An inclined plane is bent in such a way that the vertical cross-section is given by \(y = \frac{{{x^2}}}{4}\) where y is in vertical and x in horizontal direction. If the upper surface of this curved plane is rough with coefficient of friction μ = 0.5, the maximum height in cm at which a stationary block will not slip downward is ____________ cm.

Explanation:

riction force concept will be used in this then we can solve using slope of tangent line.

condition for block remaining stationary is that downward force is = to the friction force (in upward direction ) 

mg sin(θ) = µ mg cos(θ)  => tanθ = µ ....................(1)

as we know slope of the equation can be written as: 

tanθ = dy/dx where \(y = \frac{{{x^2}}}{4}\) ........................(2)

Calculation:

Given: 

vertical cross- section \(y = \frac{{{x^2}}}{4}\) .....................(3)

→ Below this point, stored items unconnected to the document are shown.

-- ==== Sys2Proof/Laws/Meanings.lean ====
section
/-! SUPPORT. One lemma for each meaning that says all it can do: what a next state is, for the issue and for the Perform
of each command (10_state.md R30). -/

namespace Sys2Proof.Machine

variable {s t : State} {c : Nat}

theorem byTurn_issue {issue perform : Nat → State → Result} (h : s.turn = .issue c) :
    s.byTurn issue perform = issue c s := by
  simp [State.byTurn, h]

theorem byTurn_perform {issue perform : Nat → State → Result} (h : s.turn = .perform c) :
    s.byTurn issue perform = perform c s := by
  simp [State.byTurn, h]

theorem issueBuildTable_next (h : issueBuildTable c s = .next t) :
    s.inFlightElsewhere c racesWithBuildTable = false ∧ t = s.issue c (buildLatch .buildTable) := by
  obtain ⟨hf, ht⟩ := (faultOr_eq_next _ _ _).mp h
  rw [firstFault_eq_none] at hf
  simp at hf
  exact ⟨hf, ht.symm⟩

theorem issueFlattenTable_next (h : issueFlattenTable c s = .next t) :
    s.inFlightElsewhere c racesWithFlatten = false ∧ s.tableBuilt = true ∧
      t = s.issue c (buildLatch .flattenTable) := by
  obtain ⟨hf, ht⟩ := (faultOr_eq_next _ _ _).mp h
  rw [firstFault_eq_none] at hf
  simp at hf
  exact ⟨hf.1, hf.2, ht.symm⟩

theorem issueBuildJump_next (h : issueBuildJump c s = .next t) :
    s.inFlightElsewhere c Instr.isEncode = false ∧ t = s.issue c (buildLatch .buildJump) := by
  obtain ⟨hf, ht⟩ := (faultOr_eq_next _ _ _).mp h
  rw [firstFault_eq_none] at hf
  simp at hf
  exact ⟨hf, ht.symm⟩

theorem issueRegisterBuffers_next (h : issueRegisterBuffers c s = .next t) :
    s.inFlightElsewhere c Instr.isEncodeG = false ∧ (s.ctx c).firstUnwritten registerNeeds = none ∧
      t = s.issue c (s.registerLatch c) := by
  obtain ⟨hf, ht⟩ := (faultOr_eq_next _ _ _).mp h
  rw [firstFault_eq_none] at hf
  simp at hf
  exact ⟨hf.1, hf.2, ht.symm⟩

/-- The issue of an ENCODE answers a next state exactly when R171's conditions hold, and then it only latches. -/
theorem issueEncode_next_iff (i : Instr) (m : Mode) :
    issueEncode i m c s = .next t ↔
      (∀ x ∈ encodeChecks m c (s.encodeLatch i m c) s, x = none) ∧ t = s.issue c (s.encodeLatch i m c) := by
  unfold issueEncode
  rw [faultOr_eq_next, firstFault_eq_none, eq_comm (b := t)]

theorem isBuild_iff (i : Instr) : i.isBuild = true ↔ i = .buildTable ∨ i = .flattenTable ∨ i = .buildJump := by
  cases i <;> simp [Instr.isBuild]

theorem encodeChecks_none_iff (m : Mode) (l : Latch) :
    (∀ x ∈ encodeChecks m c l s, x = none) ↔ EncodeAllowed s c m ∧ EncodeOperandsOk s c m l := by
  simp only [encodeChecks, List.forall_mem_cons, check_eq_none, Option.map_eq_none_iff, Bool.and_eq_false_iff,
    Bool.not_eq_false', State.inFlightElsewhere_false, Context.firstUnwritten_eq_none, Latch.firstNegative_eq_none,
    Latch.overflows_false_iff, State.footprintConflict_eq_none, isBuild_iff, decide_eq_true_eq, State.ready,
    Bool.and_eq_true, List.not_mem_nil, false_imp_iff, implies_true, and_true]
  have hself : l.selfOverlap s.cfg = false ↔ ¬ Region.meets l.srcFP (l.dstFP s.cfg) := by
    rw [← Region.overlaps_iff, Latch.selfOverlap, Bool.not_eq_true]
  rw [hself]
  constructor
  · rintro ⟨h1, h2, h3, h4, h5, ⟨h6, h7, h8⟩, ⟨h9, h10⟩, h11, h12⟩
    refine ⟨⟨h1, fun hp => ?_, ⟨h3.1.1, h3.1.2, h3.2⟩, fun hp => ?_⟩, ⟨h5, h6, h7, h8, h9, h10, h11, h12⟩⟩
    · simpa [hp] using h2
    · simpa [hp] using h4
  · rintro ⟨⟨h1, h2, h3, h4⟩, ⟨h5, h6, h7, h8, h9, h10, h11, h12⟩⟩
    refine ⟨h1, ?_, ⟨⟨h3.1, h3.2.1⟩, h3.2.2⟩, ?_, h5, ⟨h6, h7, h8⟩, ⟨h9, h10⟩, h11, h12⟩
    · cases hp : m.p with
      | true => simp
      | false => exact Or.inr (h2 hp)
    · cases hp : m.p with
      | true => simp
      | false => exact Or.inr (h4 hp)

/-- The issue of an ENCODE answers a next state exactly when the conditions of R171 hold. -/
theorem issueEncode_next (i : Instr) (m : Mode) :
    issueEncode i m c s = .next t ↔
      EncodeAllowed s c m ∧ EncodeOperandsOk s c m (s.encodeLatch i m c) ∧ t = s.issue c (s.encodeLatch i m c) := by
  rw [issueEncode_next_iff, encodeChecks_none_iff, and_assoc]

/-- The Perform of an ENCODE answers a next state exactly when every footprint byte is admitted (R93, R170). -/
theorem performEncode_next (rr : Bool) :
    performEncode rr c s = .next t ↔
      (s.ctx c).latch.admitted s.cfg ∧ t = (s.encodeEffect rr c).complete c := by
  unfold performEncode
  rw [faultOr_eq_next, Option.map_eq_none_iff, Latch.firstUnadmitted_eq_none, eq_comm (b := t)]

/-- F17 records a footprint byte that is not admitted. -/
theorem performEncode_fault {rr : Bool} {f : Fault} (h : performEncode rr c s = .fault f) :
    ∃ a, f = .outOfBounds c a ∧ s.cfg.admits a = false ∧
      ((s.ctx c).latch.srcFP.contains a = true ∨ ((s.ctx c).latch.dstFP s.cfg).contains a = true) := by
  unfold performEncode at h
  rw [faultOr_eq_fault, Option.map_eq_some_iff] at h
  obtain ⟨a, ha, rfl⟩ := h
  have h1 := List.find?_some ha
  have h2 := List.mem_of_find?_eq_some ha
  simp only [List.mem_append, Region.mem_addrs] at h2
  exact ⟨a, rfl, by simpa using h1, h2⟩

/-- The mode of each ENCODE form. -/
theorem exec_encodeForm (p so rr : Bool) (strat : Nat) (s : State) :
    exec (encodeForm p so rr strat) s = encodeCommand (encodeForm p so rr strat) ⟨p, so, rr⟩ s := by
  cases p <;> cases so <;> cases rr <;> rfl

theorem exec_encodeForm_issue (p so rr : Bool) (strat : Nat) (h : s.turn = .issue c) :
    exec (encodeForm p so rr strat) s = issueEncode (encodeForm p so rr strat) ⟨p, so, rr⟩ c s := by
  rw [exec_encodeForm, encodeCommand, byTurn_issue h]

theorem exec_encodeForm_perform (p so rr : Bool) (strat : Nat) (h : s.turn = .perform c) :
    exec (encodeForm p so rr strat) s = performEncode rr c s := by
  rw [exec_encodeForm, encodeCommand, byTurn_perform h]

/-- Every ENCODE is one of the eight forms. -/
theorem isEncode_iff (i : Instr) : i.isEncode = true ↔ ∃ p so rr strat, i = encodeForm p so rr strat := by
  constructor
  · cases i with
    | encodeP n => exact fun _ => ⟨true, false, false, n, rfl⟩
    | encodePSo n => exact fun _ => ⟨true, true, false, n, rfl⟩
    | encodePRr n => exact fun _ => ⟨true, false, true, n, rfl⟩
    | encodePSoRr n => exact fun _ => ⟨true, true, true, n, rfl⟩
    | encodeG n => exact fun _ => ⟨false, false, false, n, rfl⟩
    | encodeGSo n => exact fun _ => ⟨false, true, false, n, rfl⟩
    | encodeGRr n => exact fun _ => ⟨false, false, true, n, rfl⟩
    | encodeGSoRr n => exact fun _ => ⟨false, true, true, n, rfl⟩
    | _ => simp [Instr.isEncode]
  · rintro ⟨p, so, rr, strat, rfl⟩
    cases p <;> cases so <;> cases rr <;> rfl

@[simp] theorem encodeForm_isEncode (p so rr : Bool) (strat : Nat) : (encodeForm p so rr strat).isEncode = true := by
  cases p <;> cases so <;> cases rr <;> rfl

@[simp] theorem encodeForm_isBuild (p so rr : Bool) (strat : Nat) : (encodeForm p so rr strat).isBuild = false := by
  cases p <;> cases so <;> cases rr <;> rfl

@[simp] theorem encodeForm_isEncodeG (p so rr : Bool) (strat : Nat) : (encodeForm p so rr strat).isEncodeG = !p := by
  cases p <;> cases so <;> cases rr <;> rfl

@[simp] theorem encodeForm_op (p so rr : Bool) (strat : Nat) : (encodeForm p so rr strat).op = 0x5#4 := by
  cases p <;> cases so <;> cases rr <;> rfl

@[simp] theorem encodeForm_wf (p so rr : Bool) (strat : Nat) :
    (encodeForm p so rr strat).wf = decide (strat < 16) := by
  cases p <;> cases so <;> cases rr <;> rfl

/-! ### All that a command can do -/

/-- The issues that answer a next state: which command, under which conditions, and what it latches. -/
inductive IssueCase (s : State) (c : Nat) : Instr → State → Prop
  | buildTable (h : s.inFlightElsewhere c racesWithBuildTable = false) :
      IssueCase s c .buildTable (s.issue c (buildLatch .buildTable))
  | flattenTable (h : s.inFlightElsewhere c racesWithFlatten = false) (hb : s.tableBuilt = true) :
      IssueCase s c .flattenTable (s.issue c (buildLatch .flattenTable))
  | buildJump (h : s.inFlightElsewhere c Instr.isEncode = false) :
      IssueCase s c .buildJump (s.issue c (buildLatch .buildJump))
  | registerBuffers (h : s.inFlightElsewhere c Instr.isEncodeG = false)
      (hw : (s.ctx c).firstUnwritten registerNeeds = none) :
      IssueCase s c .registerBuffers (s.issue c (s.registerLatch c))
  | encode (p so rr : Bool) (strat : Nat) (ha : EncodeAllowed s c ⟨p, so, rr⟩)
      (ho : EncodeOperandsOk s c ⟨p, so, rr⟩ (s.encodeLatch (encodeForm p so rr strat) ⟨p, so, rr⟩ c)) :
      IssueCase s c (encodeForm p so rr strat) (s.issue c (s.encodeLatch (encodeForm p so rr strat) ⟨p, so, rr⟩ c))

/-- The Performs that answer a next state, and what it is. -/
inductive PerformCase (s : State) (c : Nat) : Instr → State → Prop
  | buildTable :
      PerformCase s c .buildTable (State.complete { s with table := s.cfg.codeTable, tableBuilt := true } c)
  | flattenTable :
      PerformCase s c .flattenTable (State.complete { s with flat := flatten s.table, flatBuilt := true } c)
  | buildJump :
      PerformCase s c .buildJump (State.complete { s with jump := s.cfg.jumpTable, jumpBuilt := true } c)
  | registerBuffers :
      PerformCase s c .registerBuffers
        (State.complete
          { s with regInBase := (s.ctx c).latch.sbase, regOutBase := (s.ctx c).latch.dbase, regValid := true } c)
  | encode (p so rr : Bool) (strat : Nat) (ha : (s.ctx c).latch.admitted s.cfg) :
      PerformCase s c (encodeForm p so rr strat) ((s.encodeEffect rr c).complete c)

/-- Every command is a build, REGISTER_BUFFERS, or one of the eight ENCODE forms. -/
theorem instr_kinds (i : Instr) :
    i = .buildTable ∨ i = .flattenTable ∨ i = .buildJump ∨ i = .registerBuffers ∨
      ∃ p so rr strat, i = encodeForm p so rr strat := by
  rw [← isEncode_iff]
  cases i <;> simp [Instr.isEncode]

theorem exec_issue_next {i : Instr} (ht : s.turn = .issue c) (h : exec i s = .next t) : IssueCase s c i t := by
  rcases instr_kinds i with rfl | rfl | rfl | rfl | ⟨p, so, rr, strat, rfl⟩
  · obtain ⟨h1, rfl⟩ := issueBuildTable_next ((byTurn_issue ht).symm.trans h)
    exact .buildTable h1
  · obtain ⟨h1, h2, rfl⟩ := issueFlattenTable_next ((byTurn_issue ht).symm.trans h)
    exact .flattenTable h1 h2
  · obtain ⟨h1, rfl⟩ := issueBuildJump_next ((byTurn_issue ht).symm.trans h)
    exact .buildJump h1
  · obtain ⟨h1, h2, rfl⟩ := issueRegisterBuffers_next ((byTurn_issue ht).symm.trans h)
    exact .registerBuffers h1 h2
  · rw [exec_encodeForm_issue _ _ _ _ ht] at h
    obtain ⟨h1, h2, rfl⟩ := (issueEncode_next _ _).mp h
    exact .encode p so rr strat h1 h2

theorem exec_perform_next {i : Instr} (ht : s.turn = .perform c) (h : exec i s = .next t) : PerformCase s c i t := by
  rcases instr_kinds i with rfl | rfl | rfl | rfl | ⟨p, so, rr, strat, rfl⟩
  · cases (byTurn_perform ht).symm.trans h; exact .buildTable
  · cases (byTurn_perform ht).symm.trans h; exact .flattenTable
  · cases (byTurn_perform ht).symm.trans h; exact .buildJump
  · cases (byTurn_perform ht).symm.trans h; exact .registerBuffers
  · rw [exec_encodeForm_perform _ _ _ _ ht] at h
    obtain ⟨h1, rfl⟩ := (performEncode_next rr).mp h
    exact .encode p so rr strat h1

/-- An issue changes no context but its own. -/
theorem IssueCase.ctx_ne {i : Instr} (h : IssueCase s c i t) {c' : Nat} (hc : c' ≠ c) : t.ctx c' = s.ctx c' := by
  cases h <;> exact State.ctx_issue_ne _ _ _ _ hc

/-- A Perform ends its command: BUSY is 0 and DONE is 1 (10_state.md R48). -/
theorem PerformCase.ends {i : Instr} (h : PerformCase s c i t) (hc : c < s.nCtx) :
    (t.ctx c).busy = false ∧ (t.ctx c).done = true := by
  have key : ∀ u : State, u.nCtx = s.nCtx → ((u.complete c).ctx c).busy = false ∧ ((u.complete c).ctx c).done = true := by
    intro u hu
    rw [State.ctx_complete_same _ _ (hu ▸ hc)]
    exact ⟨rfl, rfl⟩
  cases h with
  | encode p so rr strat ha => exact key _ (by simp)
  | _ => exact key _ rfl

/-- A Perform changes no context but its own. -/
theorem PerformCase.ctx_ne {i : Instr} (h : PerformCase s c i t) {c' : Nat} (hc : c' ≠ c) : t.ctx c' = s.ctx c' := by
  cases h with
  | encode p so rr strat ha =>
    rw [State.ctx_complete_ne _ _ _ hc]
    exact State.ctx_encodeEffect_ne _ _ _ _ hc
  | _ =>
    rw [State.ctx_complete_ne _ _ _ hc]
    rfl

/-- The only fault of a Perform is F17, of an ENCODE (60_exceptions.md R212). -/
theorem exec_perform_fault {i : Instr} {f : Fault} (ht : s.turn = .perform c) (h : exec i s = .fault f) :
    i.isEncode = true ∧ ∃ a, f = .outOfBounds c a := by
  rcases instr_kinds i with rfl | rfl | rfl | rfl | ⟨p, so, rr, strat, rfl⟩
  · cases (byTurn_perform ht).symm.trans h
  · cases (byTurn_perform ht).symm.trans h
  · cases (byTurn_perform ht).symm.trans h
  · cases (byTurn_perform ht).symm.trans h
  · rw [exec_encodeForm_perform _ _ _ _ ht] at h
    obtain ⟨a, h1, -⟩ := performEncode_fault h
    exact ⟨by simp, a, h1⟩

/-- No command is refused. -/
theorem exec_ne_refused (i : Instr) (s : State) (r : Refusal) : exec i s ≠ .refused r := by
  have key : ∀ f g : Nat → State → Result, (∀ c, f c s ≠ .refused r) → (∀ c, g c s ≠ .refused r) →
      s.byTurn f g ≠ .refused r := by
    intro f g h1 h2
    unfold State.byTurn
    split
    · exact h1 _
    · exact h2 _
  rcases instr_kinds i with rfl | rfl | rfl | rfl | ⟨p, so, rr, strat, rfl⟩
  · exact key _ _ (fun _ => faultOr_ne_refused _ _ _) (fun _ => nofun)
  · exact key _ _ (fun _ => faultOr_ne_refused _ _ _) (fun _ => nofun)
  · exact key _ _ (fun _ => faultOr_ne_refused _ _ _) (fun _ => nofun)
  · exact key _ _ (fun _ => faultOr_ne_refused _ _ _) (fun _ => nofun)
  · rw [exec_encodeForm]
    exact key _ _ (fun _ => faultOr_ne_refused _ _ _) (fun _ => faultOr_ne_refused _ _ _)

end Sys2Proof.Machine
end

coefficient of friction μ = 0.5

here we can differentiate equation 3 w.r.to. x we get:  dy/dx = x/2

then, from 1 and 2 equation we know  tanθ = µ = dy/dx

so x/2 = 0.5  => x = 1m ...........(4)

put the value from equation 4 in equation 3 we get:

y = 0.25m = 25cm   hence 25cm is height at which a stationary will not slip.

Hence answer is 25 cm.